(Dataset items)

= = = = = = =

/-- A boot with two cores, whose checks of step 1 pass or not. -/
def bootIn (pass : Bool) : BootInput :=
  { rsa := [pass], slh := [], image := [1], recSigs := [], fwVer := 3, cfgVer := 1, coreMask := 3, laneMasks := [], coord := (0, 0, 0), dims := (1, 1, 1), up := 0 }
theorem test_wit_ContextSwitches_quiet :
    (bankOf (.staging 1)).keepsNone 0 1 ∧ (bankOf (.staging 1)).evictQuiet 0 ∧ (bankOf (.outgoing 1)).evictQuiet 0 := by
  refine ⟨⟨fun e h => ?_, fun e h => ?_, fun e h => ?_⟩, fun h _ => .inl ?_, fun h _ => .inl ?_⟩
  · exact absurd h (by rw [show ((bankOf (.staging 1)).core (coreOf 0)).chans = [] by decide +kernel]; simp)
  · exact absurd h (by rw [show ((bankOf (.staging 1)).core (coreOf 0)).streams = [] by decide +kernel]; simp)
  · exact absurd h (by rw [show (bankOf (.staging 1)).engines = [] by decide +kernel]; simp)
  · exact forall_harts (bankOf (.staging 1)) (fun _ x => x.evict = false) (fun _ => rfl) (by decide +kernel) h
  · exact forall_harts (bankOf (.outgoing 1)) (fun _ x => x.evict = false) (fun _ => rfl) (by decide +kernel) h

theorem test_wit_RegisterSpace :
    State.reset.boot.fail = 0 ∧ (after (exec (.packageReset (bootIn false)) State.reset)).boot.fail ≠ 0 ∧
    State.reset.sched.launches = [] ∧ State.reset.fb.head = State.reset.fb.tail ∧ State.reset.boot.nonce.length = 4 ∧
    State.reset.dbg.watch.length = 4 ∧ State.reset.port.launched = false ∧ State.reset.dbg.trOn = false ∧ State.reset.boot.rptGo = false ∧
    (0x20008, 7) ∈ regBack 0xFF ∧ (0x62008 + 16 * 63, 5) ∈ regBack 5 := by decide +kernel
theorem test_wit_RegisterSpace_event (v : Word) : writesRegister (.fbctl v) 0x20008 v ∧ writesRegister (.registerWrite 0x10018 v) 0x10018 v :=
  ⟨.inr (.inr (.inr (.inr (.inl ⟨rfl, rfl⟩)))), .inl rfl⟩
/-- A record that saved task 1 waits for. -/
def recordIn : State :=
  let v : Saved := { ctx := Ctx.init, code := 0x20, cls := 2, ready := false, onRec := some 7, yielded := false, since := 0, aged := 0,
                     spilled := true, stamp := 0 }
  { State.reset with
    fb := { State.reset.fb with out := [{ num := 7, seq := some 0, body := { cause := 0, master := .hart 0, acc := 0, level := 0, va := 0, lh := 5, core := 0, hart := 0, pc := 0 } }] }
    sched := { State.reset.sched with tasks := [(1, { taskT with saved := some v })] } }
/-- The saved task 1 staged on core 0, its frame as its save wrote it. -/
def stagedIn : State := { bankOf (.staging 1) with mem := frameCells 0x1000000 Ctx.init ((bankOf (.staging 1)).maxvl 0) 0x10 1 0 }
theorem test_wit_ContextSwitches_staged :
    (stagedIn.core 0).bank = .staging 1 ∧ ((sfind stagedIn.sched.tasks 1).bind (·.saved)).isSome = true ∧ coreOf 0 = 0 ∧
    (∀ h, (stagedIn.hart h).task = none) ∧ stagedIn.dbg.trOn = false ∧
    ((1 : Nat) = 3 ∨ Ctx.init.dueStop = none) ∧ stagedIn.frameIntact (stagedIn.sched.frBase + 768 * 2 ^ 10 * 0) Ctx.init (stagedIn.maxvl 0) 0x10 1 0 = true :=
  ⟨by decide, by decide, rfl, fun h => forall_harts stagedIn (fun _ x => x.task = none) (fun _ => rfl) (fun e he => absurd he List.not_mem_nil) h,
    rfl, .inr rfl, by
      have e : stagedIn.sched.frBase + 768 * 2 ^ 10 * 0 = 0x1000000 := by decide +kernel
      have v : stagedIn.maxvl 0 = (bankOf (.staging 1)).maxvl 0 := by decide +kernel
      rw [e, v]
      exact frameIntact_cells _ _ _ _ _ _ _ (Ctx.framed_init _ _ _ _) (by simp only [stagedIn])⟩

/-- Tail n of queue 0, whose ring holds 16 entries and whose HEAD is 0. -/
def tailOf (n : Nat) : Nat := n * 2 ^ 32
theorem test_wit_RegisterSpace_doorbell :
    (tailOf 16 / 2 ^ 32 + 2 ^ 32 - State.reset.desc 0 2 % 2 ^ 32) % 2 ^ 32 ≤ 2 ^ (State.reset.desc 0 0 % 2 ^ 4 + 4) ∧
    2 ^ (State.reset.desc 0 0 % 2 ^ 4 + 4) < (tailOf 17 / 2 ^ 32 + 2 ^ 32 - State.reset.desc 0 2 % 2 ^ 32) % 2 ^ 32 ∧
    sfind (tasked id).sched.launches 5 = some launchT ∧ launchT.handle = 0x55 := by decide +kernel
theorem test_wit_RegisterSpace_fback :
    (recordIn.fb.out.map (fun o => (o.seq, o.num)) = [(some 0, 7)]) ∧
    [1, 2 ^ 31].all (fun v => decide (1 ≤ (v % 2 ^ 32 + 2 ^ 32 - 0) % 2 ^ 32 ∧ (v % 2 ^ 32 + 2 ^ 32 - 0) % 2 ^ 32 ≤ 2 ^ 31)) = true ∧
    ((sfind recordIn.sched.tasks 1).bind (·.saved)).any (fun y => y.onRec == some 7) = true ∧ recordIn.harts = [] ∧ recordIn.boot.fail = 0 ∧ Ctx.init.dueStop = none := by decide +kernel
theorem test_wit_RegisterSpace_fbtail :
    State.reset.fb.held = [] ∧ (State.reset.fb.head + 2 ^ 32 - (2 ^ 32 - 64) % 2 ^ 32) % 2 ^ 32 ≤ 2 ^ (State.reset.fb.sz + 6) ∧
    2 ^ (State.reset.fb.sz + 6) < (State.reset.fb.head + 2 ^ 32 - (2 ^ 32 - 65) % 2 ^ 32) % 2 ^ 32 := by decide +kernel
/-- A report under way, to an address. -/
def reportIn (a : Nat) : State := { State.reset with boot := { State.reset.boot with rptGo := true, rptAddr := a } }
theorem test_wit_RegisterSpace_report :
    State.reset.boot.rptGo = false ∧ (1 : Word).toNat % 2 = 1 ∧ (0 : Word).toNat % 2 = 0 ∧ (reportIn hostBase).boot.rptGo = true ∧
    (reportIn hostBase).boot.rptNonce.length = 4 ∧ hostBase / 2 ^ 40 = (reportIn hostBase).pkg ∧ hostBase + 16760 ≤ regBase ∧
    (regBase - 16760) % 2 ^ 40 + 16760 ≤ regBase ∧ hostBase ≤ (regBase - 16760) % 2 ^ 40 ∧
    ¬ (regBase - 16752) % 2 ^ 40 + 16760 ≤ regBase := by decide +kernel

/-- The debugger's word that names hart 0 and the launch with log handle 5. -/
def handleV (op : Nat) : Word := BitVec.ofNat 64 (5 * 2 ^ 32 + op)
/-- The task of hart 0 is frozen. -/
def frozenIn (code : Nat) : State := (tasked id).modHart 0 (fun x => { x with run := .frozen code })
theorem test_wit_DebugCommands :
    [0, 1, 2, 3, 4, 5, 18].all (fun n => (tasked id).dbgTarget (handleV n) == some 0 && (frozenIn 0x2C).dbgTarget (handleV n) == some 0 &&
      decide ((handleV n).toNat % 2 ^ 4 = n % 16)) = true ∧
    ((tasked id).hart 0).run = .running ∧ ((tasked id).ctx 0).vq = [] ∧ ((frozenIn 0x2C).hart 0).run = .frozen 0x2C ∧
    ((frozenIn 0x2C).hart 0).heldEvent = none ∧ (handleV 2).toNat.testBit 4 = false ∧ (handleV 18).toNat.testBit 4 = true ∧
    ((frozenIn 0x2C).ctx 0).dueStop = none ∧ (frozenIn 0x2C).boot.fail = 0 ∧ ((tasked id).hart 0).load = none ∧ (tasked id).traced 0 = false ∧
    sfind (frozenIn 0x27).sched.tasks 1 = some taskT ∧ taskT.hart = 0 ∧ taskT.launch = 5 ∧ launchT.abort = none ∧
    ((frozenIn 0x27).core 0).bank = .empty ∧ ((frozenIn 0x27).hart 0).task = some 1 ∧ keysUp ((frozenIn 0x27).ctx 0).regs = true ∧
    (((frozenIn 0x27).ctx 0).regs.all (fun e => decide (e.1 < 512))) = true := by decide +kernel
/-- Task 1 of launch 5 was evicted from hart 0. -/
def evictedIn : State :=
  let v : Saved := { ctx := Ctx.init, code := 0x27, cls := 3, ready := false, onRec := none, yielded := false, since := 0, aged := 0,
                     spilled := true, stamp := 0 }
  { State.reset with sched := { State.reset.sched with launches := [(5, launchT)], tasks := [(1, { taskT with saved := some v })] } }
theorem test_wit_DebugCommands_restore :
    evictedIn.boot.fail = 0 ∧ evictedIn.dbgTarget (handleV 2) = none ∧ evictedIn.physical ((handleV 2).toNat / 2 ^ 16 % 2 ^ 8) = some 0 ∧
    (handleV 2).toNat / 2 ^ 32 = 5 ∧ 4 * 0 + (handleV 2).toNat / 2 ^ 8 % 2 ^ 2 = 0 ∧ keysUp evictedIn.sched.tasks = true ∧
    ((sfind evictedIn.sched.tasks 1).bind (·.saved)).any (fun y => y.cls == 3) = true ∧ evictedIn.harts = [] ∧
    (evictedIn.sched.tasks.map (·.1)) = [1] := by decide +kernel
/-- Completion vector 2 is pending. -/
def pendingIn (ev : Bool) : State := { State.reset with irq := { State.reset.irq with pending := [(ev, 2)] } }
theorem test_wit_DebugCommands_unmask :
    [false, true].all (fun ev => (pendingIn ev).irq.pending.contains (ev, 2)) = true ∧
    (rdNum (pendingIn false).mem ((pendingIn false).irq.cmpBase + 16 * 2 + 8) 8).testBit 32 = false ∧
    (rdNum (wrNum [] (16 * 2 + 8) 8 (2 ^ 32)) ((pendingIn true).irq.evtBase + 16 * 2 + 8) 8).testBit 32 = true := by decide +kernel

theorem test_wit_SystemEvents_boot :
    (∀ k, k < 3 → (bootIn true).rsa.getD k true = true ∧ (bootIn true).slh.getD k true = true) ∧ State.reset.boot.accepted = [] ∧
    (bootIn false).rsa.getD 0 true = false ∧
    (let newer := recordBody 2 3 (fun _ => 0xFF)
     newer ≠ [] ∧ newer ≠ bootRecord (bootIn true) ∧ (bootIn true).cfgVer.toNat ≤ ofLe (newer.take 8)) := by decide +kernel
/-- A core with nothing on it that is to be tested, is under test, or has a lane group or itself to retire. -/
def wornIn (k : Core → Core) : State :=
  { State.reset with cores := [(0, k Core.init)], time := 2 ^ 32, coreMask := 3 }
theorem test_wit_SystemEvents_core :
    (((wornIn id).core 0).bank = .empty ∧ (wornIn id).sched.tasks = [] ∧ (wornIn id).harts = [] ∧ (wornIn id).sched.launches = []) ∧
    (((wornIn (fun k => { k with test := true })).core 0).test = true ∧ ((wornIn (fun k => { k with test := true })).core 0).testing = none) ∧
    ((wornIn (fun k => { k with testing := some (2 ^ 32) })).core 0).testing = some (2 ^ 32) ∧
    (wornIn (fun k => { k with retire := [7] })).time = 2 ^ 32 ∧ ((wornIn (fun k => { k with retire := [7] })).core 0).retire.contains 7 = true ∧
    ((wornIn (fun k => { k with retire := [7] })).core 0).lanes.testBit 7 = true ∧
    ((wornIn (fun k => { k with retire := [7], lanes := 2 ^ 7 })).core 0).lanes = 2 ^ 7 ∧ ((wornIn id).core 0).lanes ≠ 2 ^ 7 ∧
    ((wornIn (fun k => { k with retireCore := true })).core 0).retireCore = true ∧
    (wornIn (fun k => { k with retireCore := true })).working 0 = true ∧ ((tasked id).hart 0).task ≠ none ∧
    (wornIn id).ras.raswin ≤ (wornIn id).time - (wornIn id).ras.winStart ∧ State.reset.time - State.reset.ras.winStart < State.reset.ras.raswin := by
  decide +kernel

= = = = = = =

# Task requirements
Find the line with "(tailOf 16 /" in the entries above. Retype it and each line after it, exactly, through the line with "(regBase - 16760) % 2 ^ 40 +", and stop there.

# Output
    (tailOf 16 / 2 ^ 32 + 2 ^ 32 - State.reset.desc 0 2 % 2 ^ 32) % 2 ^ 32 ≤ 2 ^ (State.reset.desc 0 0 % 2 ^ 4 + 4) ∧
    2 ^ (State.reset.desc 0 0 % 2 ^ 4 + 4) < (tailOf 17 / 2 ^ 32 + 2 ^ 32 - State.reset.desc 0 2 % 2 ^ 32) % 2 ^ 32 ∧
    sfind (tasked id).sched.launches 5 = some launchT ∧ launchT.handle = 0x55 := by decide +kernel
theorem test_wit_RegisterSpace_fback :
    (recordIn.fb.out.map (fun o => (o.seq, o.num)) = [(some 0, 7)]) ∧
    [1, 2 ^ 31].all (fun v => decide (1 ≤ (v % 2 ^ 32 + 2 ^ 32 - 0) % 2 ^ 32 ∧ (v % 2 ^ 32 + 2 ^ 32 - 0) % 2 ^ 32 ≤ 2 ^ 31)) = true ∧
    ((sfind recordIn.sched.tasks 1).bind (·.saved)).any (fun y => y.onRec == some 7) = true ∧ recordIn.harts = [] ∧ recordIn.boot.fail = 0 ∧ Ctx.init.dueStop = none := by decide +kernel
theorem test_wit_RegisterSpace_fbtail :
    State.reset.fb.held = [] ∧ (State.reset.fb.head + 2 ^ 32 - (2 ^ 32 - 64) % 2 ^ 32) % 2 ^ 32 ≤ 2 ^ (State.reset.fb.sz + 6) ∧
    2 ^ (State.reset.fb.sz + 6) < (State.reset.fb.head + 2 ^ 32 - (2 ^ 32 - 65) % 2 ^ 32) % 2 ^ 32 := by decide +kernel
/-- A report under way, to an address. -/
def reportIn (a : Nat) : State := { State.reset with boot := { State.reset.boot with rptGo := true, rptAddr := a } }
theorem test_wit_RegisterSpace_report :
    State.reset.boot.rptGo = false ∧ (1 : Word).toNat % 2 = 1 ∧ (0 : Word).toNat % 2 = 0 ∧ (reportIn hostBase).boot.rptGo = true ∧
    (reportIn hostBase).boot.rptNonce.length = 4 ∧ hostBase / 2 ^ 40 = (reportIn hostBase).pkg ∧ hostBase + 16760 ≤ regBase ∧
    (regBase - 16760) % 2 ^ 40 + 16760 ≤ regBase ∧ hostBase ≤ (regBase - 16760) % 2 ^ 40 ∧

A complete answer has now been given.